Of course, we don’t listen to farmers, or barn builders or coop-tenders, anymore. We no longer regard the expert opinions of teachers, economists, writers, artists, scientists, urban planners, and early childhood developers.

And when we talk to our neighbours, who may have something cogent to say about the way we live now, we’re apt to smile lamely as we dismiss their pontifications as rarified opinions. . .Nothing to do with us.

Evidence is, after all, just a matter of conjecture – is it not?

That, at any rate, is what certain federal politicians want us to embrace and hold close to our hearts, as, thanks to them, we have been without a mandatory long-form census at Statistics Canada for nearly five years.

But, wait, the chickens are finally coming home to roost.

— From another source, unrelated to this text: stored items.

-- ==== Sys2Proof/Machine/Attn.lean ====
section
/-! DEFINITION. The ATTN commands: FWD, BWD, BWD_P, APPEND and COMBINE (R107 to R124, R126, R137). -/

namespace Sys2Proof.Machine

/-! ## The descriptor (R111, R112) -/

def atSaveP (d : Desc) : Bool := bitOf d.w2 4
def atPartial (d : Desc) : Bool := bitOf d.w2 5
def atHeadsCode (d : Desc) : Nat := fld d.w2 7 2
def atHeads (d : Desc) : Nat := 2 ^ atHeadsCode d
def atGroupCode (d : Desc) : Nat := fld d.w2 9 3
def atG (d : Desc) : Nat := 2 ^ atGroupCode d
def atFirst (d : Desc) : Nat := fld d.w2 12 10
def atLayer (d : Desc) : Nat := fld d.w2 22 10
def atQTid (d : Desc) : Nat := fld d.w3 0 12
def atOTid (d : Desc) : Nat := fld d.w3 12 12
def atAuxTid (d : Desc) : Nat := fld d.w3 24 12
def atGradTid (d : Desc) : Nat := fld d.w3 36 12
def atTokBase (d : Desc) : Nat := fld d.w4 0 24
def atTokCount (d : Desc) : Nat := fld d.w4 24 24
def atNpart (d : Desc) : Nat := fld d.w4 48 6
def atQ (d : Desc) : Nat := fld d.w5 0 48
def atOpb (d : Desc) : Nat := fld d.w6 0 48
def atCache (d : Desc) : Nat := fld d.w7 0 48

/-- Entry i of the operand block. -/
def opbAt (s : State) (d : Desc) (i : Nat) : Nat := readLe s (atOpb d + 8 * i) 6

/-- Entries that an operation uses (R112). -/
def opbUsed (op : RingOp) (d : Desc) : List Nat :=
  match op with
  | .fwd => if atSaveP d then [0, 1, 2] else [0, 1]
  | .bwd => [0, 1, 2, 3, 4, 5]
  | .bwdP => [0, 1, 2, 3, 4, 5, 6]
  | .append => [0, 1]
  | _ => [0, 1, 2, 3]

/-- Unused entries are zero, and used ones hold an address alone. -/
def opbOk (s : State) (op : RingOp) (d : Desc) : Bool :=
  (List.range 8).all fun i =>
    let w := readLe s (atOpb d + 8 * i) 8
    if (opbUsed op d).contains i then decide (w < 2 ^ 48) else w == 0

/-! ## Sequences and chunks (R109, R114, R119) -/

/-- Query rows of the command. -/
def atRows (d : Desc) : Nat := atTokCount d * atG d

/-- The live entry's tokens inside the command, relative to TOK_BASE: first and one past the last. -/
def seqSpan (d : Desc) (e : RagEntry) : Nat × Nat :=
  (max e.start (atTokBase d) - atTokBase d, min (e.start + e.len) (atTokBase d + atTokCount d) - atTokBase d)

/-- The sequences that the command covers, in table order. -/
def atSeqs (s : State) (x : Nat) (d : Desc) : List RagEntry :=
  (liveEntries s x).filter fun e => decide ((seqSpan d e).1 < (seqSpan d e).2)

/-- A sequence's deadline, or the command's (R118). -/
def seqDeadline (d : Desc) (e : RagEntry) : Nat := if e.deadline = 0 then d.deadline else e.deadline

/-- One sequence goes no later than another; no deadline is last. -/
def seqBefore (d : Desc) (a b : RagEntry) : Bool :=
  let x := seqDeadline d a
  let y := seqDeadline d b
  y == 0 || (x != 0 && (x == y || earlier48 x y true))

/-- The sequences in the order in which they are taken (R114). -/
def atOrder (s : State) (x : Nat) (d : Desc) : List RagEntry := sortBy (seqBefore d) (atSeqs s x d)

/-- Row r of the operand belongs to an admitted sequence. -/
def rowLive (seqs : List RagEntry) (d : Desc) (g r : Nat) : Bool :=
  seqs.any fun e => decide ((seqSpan d e).1 ≤ r / g) && decide (r / g < (seqSpan d e).2)

/-- A chunk: its sequence, head, first row of the operand and number of rows. -/
structure Chunk where
  e    : RagEntry
  head : Nat
  row  : Nat
  n    : Nat
deriving DecidableEq, Repr

/-- R_max (R109). -/
def rMax (c : CacheDesc) (back : Bool) : Nat :=
  if back then (if c.dim = 2 then 128 else 256) else (if c.dim = 2 then 256 else 512)

def seqChunks (d : Desc) (c : CacheDesc) (back : Bool) (e : RagEntry) : List Chunk :=
  let lo := (seqSpan d e).1 * atG d
  let n := (seqSpan d e).2 * atG d - lo
  (List.range (atHeads d)).flatMap fun h => (List.range (ceilDiv n (rMax c back))).map fun i =>
    ⟨e, h, lo + i * rMax c back, min (rMax c back) (n - i * rMax c back)⟩

/-- Chunks in the order of the passes. -/
def atChunks (s : State) (x : Nat) (d : Desc) (c : CacheDesc) (back : Bool) : List Chunk :=
  (atOrder s x d).flatMap (seqChunks d c back)

/-! ## Masks and bias (R120, R121) -/

/-- Position of a row's token in its sequence. -/
def rowPos (d : Desc) (e : RagEntry) (r : Nat) : Nat := e.cachePos + (atTokBase d + r / atG d) - e.start

def maskAdmits (e : RagEntry) (q k : Nat) : Bool :=
  match e.mask with
  | 0 => decide (k ≤ q)
  | 1 => true
  | 2 => decide (k ≤ q) || decide (k < e.maskArg)
  | _ => decide (q < k + e.maskArg) && decide (k ≤ q)

/-- The row sees a key: it exists, lies in this package, and the mask admits it (R120, R128). -/
def sees (c : CacheDesc) (e : RagEntry) (q k : Nat) : Bool :=
  decide (k < e.cachePos + e.len) && c.mine k && maskAdmits e q k

/-- Key blocks that hold a key visible to some row of a chunk (R114). -/
def chunkBlocks (d : Desc) (c : CacheDesc) (ch : Chunk) : List Nat :=
  (List.range (ceilDiv (ch.e.cachePos + ch.e.len) 128)).filter fun j =>
    (List.range ch.n).any fun i => (List.range 128).any fun k => sees c ch.e (rowPos d ch.e (ch.row + i)) (128 * j + k)

/-- The bucket of a distance (R121). -/
def bucket (dist : Nat) : Nat :=
  if dist < 1024 then dist
  else
    let n := Nat.log2 dist
    1024 + 128 * (n - 10) + (dist >>> (n - 7)) % 128

/-- The bias of a query and a key, and its poison. -/
def biasAt (s : State) (d : Desc) (c : CacheDesc) (h q k : Nat) : Fv × Bool :=
  if c.bias = 0 then (.zero, false)
  else
    let a := c.bias + (atFirst d + h) * 16384 + 4 * bucket (max q k - min q k)
    (ofBits32 (readLe s a 4), poisoned s a)

/-! ## Passes (R109, R115, R122) -/

/-- The list cut or filled with zeros to n values. -/
def padTo (n : Nat) (vs : List Fv) : List Fv := (List.range n).map fun i => vs.getD i .zero

/-- One product over the input tiles that `vs` and `ws` fill, each `w` inputs wide, folded in the drain (R34, R36). -/
def attnSum (afmt wfmt w : Nat) (vs ws : List Fv) : Fv :=
  let tiles := ceilDiv vs.length w
  drainFold ((List.range tiles).flatMap fun t =>
    let cut (l : List Fv) : List Fv := padTo w ((l.drop (t * w)).take w)
    let as := (cut vs).map (operandOf afmt false)
    let bs := (cut ws).map (operandOf wfmt false)
    (List.range (sliceCount wfmt false)).flatMap fun j => (List.range (sliceCount afmt false)).map fun i =>
      passSum 2 i j as bs)

/-- SCALE, or 1/√D rounded to FP32 (R115). -/
def attnScale (c : CacheDesc) : Fv := if c.scale = 0 then frsqrt (.fin false c.d 0) else ofBits32 c.scale

/-- A key or value row of a sequence. A key block is 128 positions (R114); those past the sequence's end or of other packages'
shards, which no row sees, feed zeros to the passes (DESIGN CHOICE, log entry 135). -/
def cacheRow (s : State) (x : Nat) (d : Desc) (c : CacheDesc) (e : RagEntry) (h side k : Nat) : List (Fv × Bool) :=
  if k < e.cachePos + e.len && c.mine k then
    let hd := headAt s (headAddr e.pageRec c.slot)
    (List.range c.d).map fun i => cacheElem s x c hd ⟨atLayer d, atFirst d + h, side⟩ k i
  else List.replicate c.d (.zero, false)

/-- The rows of one key block. -/
def blockRows (s : State) (x : Nat) (d : Desc) (c : CacheDesc) (ch : Chunk) (side j : Nat) : List (List (Fv × Bool)) :=
  (List.range 128).map fun k => cacheRow s x d c ch.e ch.head side (128 * j + k)
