-- ==== Sys2Proof/Machine/Monitor.lean ====
section
/-! DEFINITION. The management SMBus, the Sceusk monitor and boundary scan: SMB_READ_STATUS, SMB_READ_TEMPERATURE,
SMB_READ_POWER, SMB_READ_VOLTAGE, SMB_READ_POWER_CAP, SMB_WRITE_POWER_CAP, SMB_READ_FAILREC, SMB_ALERT_RESPONSE, HELP,
STATUS, LOG, FAILREC, REGR, REGW, MEMR, RESET, MONITOR_UNKNOWN_LINE, EXTEST, IDCODE, BYPASS (R456 to R461). -/

namespace Sys2Proof.Machine

/-! ## The SMBus target (R457) -/

/-- 12 V is present, and with it the management rails. -/
def managed (s : State) : Bool := s.power.state != .off

/-- Serve an SMBus command. -/
def smb (s : State) (act : State → State) : State := if managed s then act s else s

def smbWord (s : State) (v : Nat) : State := emit s (.smbus [v])

/-- CAP_UNMET has been reported within the last second. -/
def capUnmetLately (s : State) : Bool :=
  match s.power.capAt with
  | some t => decide (s.sec.rtc ≤ t + 1000000000)
  | none => false

/-- The status word of command 0x00. -/
def smbStatus (s : State) : Nat :=
  let b (p : Bool) : Nat := if p then 1 else 0
  b (isUp s) + secState s * 2 + b (bitOf (reg s .secStat) 2) * 8 + b s.failed * 16 + b (s.power.throttling.contains true) * 32
    + b (capUnmetLately s) * 64

/-- SMB_READ_STATUS. -/
def execSmbReadStatus (s : State) : Host.Outcome State Fault Refusal := .next (smb s fun s => smbWord s (smbStatus s))

/-- SMB_READ_TEMPERATURE. -/
def execSmbReadTemperature (s : State) : Host.Outcome State Fault Refusal := .next (smb s fun s => smbWord s s.power.hot)

/-- SMB_READ_POWER. -/
def execSmbReadPower (s : State) : Host.Outcome State Fault Refusal := .next (smb s fun s => smbWord s (s.power.inputW % 2 ^ 16))

/-- SMB_READ_VOLTAGE: the voltage at PWR_SENSE, which the row brings, in units of 10 mV. -/
def execSmbReadVoltage (millivolts : BitVec 20) (s : State) : Host.Outcome State Fault Refusal :=
  .next (smb s fun s => smbWord s (millivolts.toNat / 10))

/-- SMB_READ_POWER_CAP. -/
def execSmbReadPowerCap (s : State) : Host.Outcome State Fault Refusal := .next (smb s fun s => smbWord s (capWatts s))

/-- SMB_WRITE_POWER_CAP: a word outside the cap's range stores the nearer limit (R424). -/
def execSmbWritePowerCap (watts : BitVec 16) (s : State) : Host.Outcome State Fault Refusal :=
  .next (smb s fun s => writeReg (dropLatch s .smbus) .smbus .pwrCap (BitVec.ofNat 64 (min 4095 watts.toNat)))

/-- A count in one byte; one that has no byte answers a free value (DESIGN CHOICE, log entry 1). -/
def countByte (s : State) (n : Nat) : Nat × State :=
  if n < 256 then (n, s) else ((draw s).1.toNat % 256, (draw s).2)

def clustersFailed (s : State) : Nat := (List.range 6).foldl (fun n i => n + popCount (reg s (.fltFailClu i)).toNat 64) 0

/-- SMB_READ_FAILREC: clusters failed, regions failed, links at half width. -/
def execSmbReadFailrec (s : State) : Host.Outcome State Fault Refusal :=
  .next (smb s fun s =>
    let c := countByte s (clustersFailed s)
    emit c.2 (.smbus [c.1, popCount (rf s .fltFailRgn 0 36) 36, popCount (rf s .fltFailD2d 0 15) 15]))

/-- The target's 7-bit address. -/
def smbAddress (s : State) : Nat := 0x58 + rf s .peerId 0 6 % 8

/-- SMB_ALERT_RESPONSE: a target that holds the line low answers with its address and releases it. -/
def execSmbAlertResponse (s : State) : Host.Outcome State Fault Refusal :=
  .next (if managed s && !s.pins.smbAlertN then
      smbWord { s with pins := { s.pins with smbAlertN := true } } (smbAddress s)
    else s)

/-! ## The Sceusk monitor (R458 to R461) -/

def monOk (s : State) (data : List Nat) : State := emit s (.monitor none data)
def monErr (s : State) (name : String) : State := emit s (.monitor (some name) [])

/-- FAILED, with a code that the spec does not name (DESIGN CHOICE, log entry 1). -/
def monFailed (s : State) : State := emit (draw s).2 (.monitor (some "FAILED") [(draw s).1.toNat % 256])

/-- A line is read while the monitor runs; characters that come before that are discarded. -/
def monitorLine (s : State) (act : State → State) : State := if monitorRuns s then act s else s

/-- A command that OPEN alone allows: LOCKED in CONFIDENTIAL, BUSY in CHANGING (R460). -/
def openOnly (s : State) (act : State → State) : State :=
  monitorLine s fun s =>
    if secState s = 0 then act s else if secState s = 1 then monErr s "LOCKED" else monErr s "BUSY"

/-- The commands of R460 in its order that are available now: HELP 0, STATUS 1, LOG 2, FAILREC 3, REGR 4, REGW 5,
MEMR 6, RESET 7. -/
def available (s : State) : List Nat :=
  if secState s = 0 then List.range 8 else if secState s = 1 then [0, 1, 2, 3] else [0, 1, 2]

/-- HELP. -/
def execHelp (s : State) : Host.Outcome State Fault Refusal := .next (monitorLine s fun s => monOk s (available s))

/-- STATUS: part number, behaviour level, stepping, SET_STAT, the security-state word, PWR_STAT, PWR_TEMP, FLT_STAT. -/
def execStatus (s : State) : Host.Outcome State Fault Refusal :=
  .next (monitorLine s fun s => monOk s
    [(readReg s .idPart).toNat, rf s .idLevel 0 8, rf s .idLevel 16 8, (readReg s .setStat).toNat, (readReg s .secStat).toNat,
      (readReg s .pwrStat).toNat, (readReg s .pwrTemp).toNat, (readReg s .fltStat).toNat])

/-- The newest entries of the battery log, oldest first. -/
def newestLog (s : State) (n : Nat) : List Nat := (s.sec.log.drop (s.sec.log.length - n)).map BitVec.toNat

/-- LOG. -/
def execLog (n : Option Nat) (s : State) : Host.Outcome State Fault Refusal :=
  .next (monitorLine s fun s =>
    let k := n.getD 16
    if 1 ≤ k ∧ k ≤ 512 then monOk s (newestLog s k) else monErr s "ARGS")

/-- The failure record, as its registers show it. -/
def failrecWords (s : State) : List Nat :=
  (List.range 6).map (fun i => (reg s (.fltFailClu i)).toNat) ++ [(reg s .fltFailRgn).toNat, (reg s .fltFailD2d).toNat]

/-- FAILREC. -/
def execFailrec (s : State) : Host.Outcome State Fault Refusal :=
  .next (monitorLine s fun s => if secState s = 2 then monErr s "BUSY" else monOk s (failrecWords s))

/-- The 64 bits at an aligned offset, the MSI-X structures included. -/
def read64 (s : State) (off : Nat) : Nat :=
  if inMsix off then (msixRead s off).toNat + (msixRead s (off + 4)).toNat * 2 ^ 32 else (readAt s off).toNat

/-- REGR: a misaligned read fails (R464). -/
def execRegr (offset : BitVec 26) (s : State) : Host.Outcome State Fault Refusal :=
  .next (openOnly s fun s =>
    let s := dropLatch s .monitor
    if offset.toNat % 8 = 0 then monOk s [read64 s offset.toNat] else monFailed s)

/-- The window of the SEC block (R463). -/
def inSec (off : Nat) : Bool := decide (0x800000 ≤ off) && decide (off < 0x900000)

/-- REGW: the SEC block is LOCKED; a misaligned write is logged (R464). -/
def execRegw (offset : BitVec 26) (value : Word) (s : State) : Host.Outcome State Fault Refusal :=
  .next (openOnly s fun s =>
    if inSec offset.toNat then monErr s "LOCKED"
    else
      let s := barWrite s .monitor offset.toNat 8 value
      if offset.toNat % 8 = 0 then monOk s [] else monFailed s)

/-- MEMR: what BAR4 would refuse fails and is counted; a poisoned line fails with POISON_IN (R290). -/
def execMemr (addr : Addr) (n : Nat) (s : State) : Host.Outcome State Fault Refusal :=
  .next (openOnly s fun s =>
    if ¬ (1 ≤ n ∧ n ≤ 256) then monErr s "ARGS"
    else if (bar4Targets s addr.toNat n).contains .refused then monFailed (bump s .hifBar4ErrCnt)
    else if anyPoison s addr.toNat n then emit s (.monitor (some "FAILED") [stPoisonIn])
    else monOk s ((readBytes s addr.toNat n).map BitVec.toNat))

/-- RESET: as FLT_RESET at SCOPE 3, 4 or 5 and TARGET 0; the reply precedes the reset. -/
def execReset (scope : Nat) (s : State) : Host.Outcome State Fault Refusal :=
  .next (openOnly s fun s =>
    if 3 ≤ scope ∧ scope ≤ 5 then resetWrite (monOk s []) (resetWord scope 0) else monErr s "ARGS")

/-- MONITOR_UNKNOWN_LINE. -/
def execMonitorUnknownLine (long : Bool) (s : State) : Host.Outcome State Fault Refusal :=
  .next (monitorLine s fun s => monErr s (if long then "LONG" else "UNKNOWN"))

/-! ## Boundary scan (R456) -/

/-- EXTEST drives pins in STANDBY; at other times the port answers BYPASS. -/
def execExtest (s : State) : Host.Outcome State Fault Refusal :=
  .next (smb s fun s => emit s (.scan none (s.power.state == .standby)))

/-- IDCODE. -/
def execIdcode (s : State) : Host.Outcome State Fault Refusal :=
  .next (smb s fun s => emit s (.scan (some (rf s .idIdcode 0 32)) false))

/-- BYPASS. -/
def execBypass (s : State) : Host.Outcome State Fault Refusal := .next (smb s fun s => emit s (.scan none false))

end Sys2Proof.Machine
end

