-- ==== Sys2Proof/Certificates/Slice0/Obligations.lean ====
section
/-! DEFINITION. The statements for the provers: the block and its registers and stores, the ring processor's commands, the
host's windows and writes, tiers and peers, faults and power, security and management, and frames. -/

open Sys2Proof Sys2Proof.Machine

/-! ## The block -/

/-- A step takes the command at the front of the queue: it is exec of that command with the queue's rest. -/
def Obligations.StepTakesTheFrontCommand : Prop :=
  ∀ (s : State) (c : Instr) (rest : List Instr),
    step (s.withFront c) = exec c s ∧ (s.pending = c :: rest → step s = exec c { s with pending := rest })

/-- With an empty queue a step is a tick of 1 ns (the model's choice, DESIGN CHOICE, log entry 7): the always-on clock moves on, and with
the clock domains running everything that can go on by itself does and the timebase counts 1, but for what slewing asks of it.
With the domains stopped nothing else happens. -/
def Obligations.EmptyQueueStepTicks : Prop :=
  ∀ s : State, s.pending = [] →
    let u := { s with sec := { s.sec with rtc := s.sec.rtc + 1 } }
    let t := settle u
    (clocksRun u = false → step s = .next u)
    ∧ (clocksRun u = true → t.ptm.left = 0 → step s = .next (setReg t .hifTb (reg t .hifTb + 1)))
    ∧ (clocksRun u = true → t.ptm.left ≠ 0 → ∃ v, step s = .next v ∧ sameStore t v ∧ sameWork t v
      ∧ regRaw v .hifTb = reg t .hifTb + (if t.ptm.frac + rf t .hifPtmCtl 16 16 < 1000000 then 1 else if 0 < t.ptm.left then 2 else 0))

/-- Right after reset every register holds what its Reset column gives, and every field of it reads so; the device address
space reads 0 (the model's choice for bytes that nothing has written, DESIGN CHOICE, log entry 2), and nothing waits or is outstanding. -/
def Obligations.ResetHoldsTheResetColumns : Prop :=
  (∀ r : Reg, regRaw State.reset r = r.resetVal ∧ reg State.reset r = r.resetVal)
    ∧ (∀ a : Nat, readByte State.reset a = 0 ∧ poisoned State.reset a = false)
    ∧ State.reset.pending = [] ∧ State.reset.outs = [] ∧ secState State.reset = 0 ∧ isUp State.reset = false

/-- The state after reset is in canonical form. -/
def Obligations.ResetIsCanonical : Prop := canonical State.reset

/-- Every step keeps the canonical form: memory, registers and poison marks stay in their one form, and the battery log
within its ring. -/
def Obligations.StepKeepsTheCanonicalForm : Prop :=
  ∀ s t : State, canonical s → step s = .next t → canonical t

/-- Every command answers a next state in every state: none faults and none is refused. None changes the queue of waiting
commands or the fuses of the part. -/
def Obligations.EveryCommandAnswersAndKeepsTheQueue : Prop :=
  ∀ (c : Instr) (s : State), ∃ t, exec c s = .next t ∧
    t.pending = s.pending ∧ t.part.badClusters = s.part.badClusters ∧ t.part.badRegions = s.part.badRegions
      ∧ t.part.boardKeyHash = s.part.boardKeyHash

/-- The battery log is a ring of 512 entries that no command clears: its count of entries never falls, what it holds never
shrinks, and it never holds more than 512. A new entry goes behind the others, in its fields, and a full ring loses its
oldest. -/
def Obligations.NoCommandClearsTheBatteryLog : Prop :=
  (∀ (c : Instr) (s t : State), exec c s = .next t → s.sec.log.length ≤ 512 →
    s.sec.logCount ≤ t.sec.logCount ∧ s.sec.log.length ≤ t.sec.log.length ∧ t.sec.log.length ≤ 512)
  ∧ ∀ (s : State) (code detail : Nat), ∃ e : BitVec 128,
      (s.sec.log.length < 512 → (logEntry s code detail).sec.log = s.sec.log ++ [e])
      ∧ (s.sec.log.length = 512 → (logEntry s code detail).sec.log = s.sec.log.tail ++ [e])
      ∧ bitsAt e.toNat 0 32 = rtcSeconds s ∧ bitsAt e.toNat 48 8 = code % 256 ∧ bitsAt e.toNat 64 64 = detail % 2 ^ 64
      ∧ e.toNat.testBit 47 = onCell s

/-! ## Registers, memory and descriptors -/

/-- Every register of the tables stands at its own offset of BAR0, which the decoder of offsets answers with it; a register
that is stored holds the value, and no other register changes. -/
def Obligations.RegistersStandAtTheirOffsets : Prop :=
  (∀ r : Reg, r.inTable = true → regAt r.offset = some r ∧ r.offset % 8 = 0 ∧ r.offset < 2 ^ 26)
  ∧ ∀ (s : State) (r q : Reg) (v : Word), r.inTable = true → q.inTable = true →
      regRaw (setReg s r v) q = if q = r then v else regRaw s q

/-- Bytes stored at addresses that are their own homes read back, and no other byte changes; a store to an exhausted DDR
frame is the one that is refused, and is excluded here. -/
def Obligations.StoredBytesReadBack : Prop :=
  ∀ (s : State) (a : Nat) (bs : List Byte) (x : Nat),
    (∀ i, i < bs.length → resolve s (a + i) = a + i ∧ exhausted s (a + i) = false) →
    readByte (storeBytes s a bs) x
      = if a ≤ resolve s x ∧ resolve s x < a + bs.length then bs.getD (resolve s x - a) 0 else readByte s x

/-- The poison mark of a line under a store: poisoned data sets it, a full 64-byte write of clean data clears it, and a
partial write of clean data leaves it. A line of poisoned data may be named through any window of its home. -/
def Obligations.PoisonMarksFollowStores : Prop :=
  ∀ (s : State) (l : Nat) (cells : List Host.Cell) (bad : List Nat),
    (∀ c ∈ cells, c.1 / 64 = l ∧ resolve s c.1 = c.1 ∧ exhausted s c.1 = false) → cells ≠ [] → resolve s (l * 64) = l * 64 →
    poisoned (storeQuiet s cells bad).1 (l * 64)
      = ((bad.any fun k => resolve s (k * 64) / 64 == l)
        || (poisoned s (l * 64) && !(List.range 64).all fun i => cells.any fun c => c.1 == l * 64 + i))

/-- A descriptor with the class and operation code of a command spells that command, whatever its other bits hold, and they
stay; and a descriptor that spells a command has its class and code. DISTILL_GRAD's two modes share one code, which spells
its STATS row. -/
def Obligations.DescriptorsSpellTheirCommands : Prop :=
  (∀ (d : Desc) (op : RingOp), op ≠ .distillGrad →
    RingOp.ofDesc (d.withOp op) = some op ∧ (d.withOp op).w1 = d.w1 ∧ (d.withOp op).w3 = d.w3 ∧ (d.withOp op).w4 = d.w4
      ∧ (d.withOp op).w5 = d.w5 ∧ (d.withOp op).w6 = d.w6 ∧ (d.withOp op).w7 = d.w7
      ∧ (d.withOp op).region = d.region ∧ (d.withOp op).cluster = d.cluster ∧ (d.withOp op).irq = d.irq
      ∧ (d.withOp op).deadline = d.deadline)
  ∧ ∀ (d : Desc) (op : RingOp), RingOp.ofDesc d = some op → op.code = (d.cls, d.opCode)

/-- The extent of a non-empty stream, by its formula. -/
def Obligations.StreamExtentIsItsFormula : Prop :=
  ∀ (t : Strm) (write : Bool), t.counts.length = t.strides.length → t.empty = false →
    (t.extent write).lo = t.base + ((t.counts.zip t.strides).map fun p => min 0 (((p.1 : Int) - 1) * p.2)).sum
    ∧ (t.extent write).hi
        = t.base + ((t.counts.zip t.strides).map fun p => max 0 (((p.1 : Int) - 1) * p.2)).sum + unitBytes t.fmt - 1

According to a Globe and Mail story this week, “planners” insist that the cancellation, in 2010, of this worthy instrument of public and social policy – on nothing more than a whim to warm the backbenches of certain Conservative office holders in Ottawa – has “damaged research in key areas, from how immigrants are doing in the labour market to how the middle class is faring, while making it more difficult for cities to ensure taxpayer dollars are being spent wisely.”

How? The answer is: We literally don’t know.

We don’t know enough to ask the right questions, sculpt the right surveys, obtain the right data.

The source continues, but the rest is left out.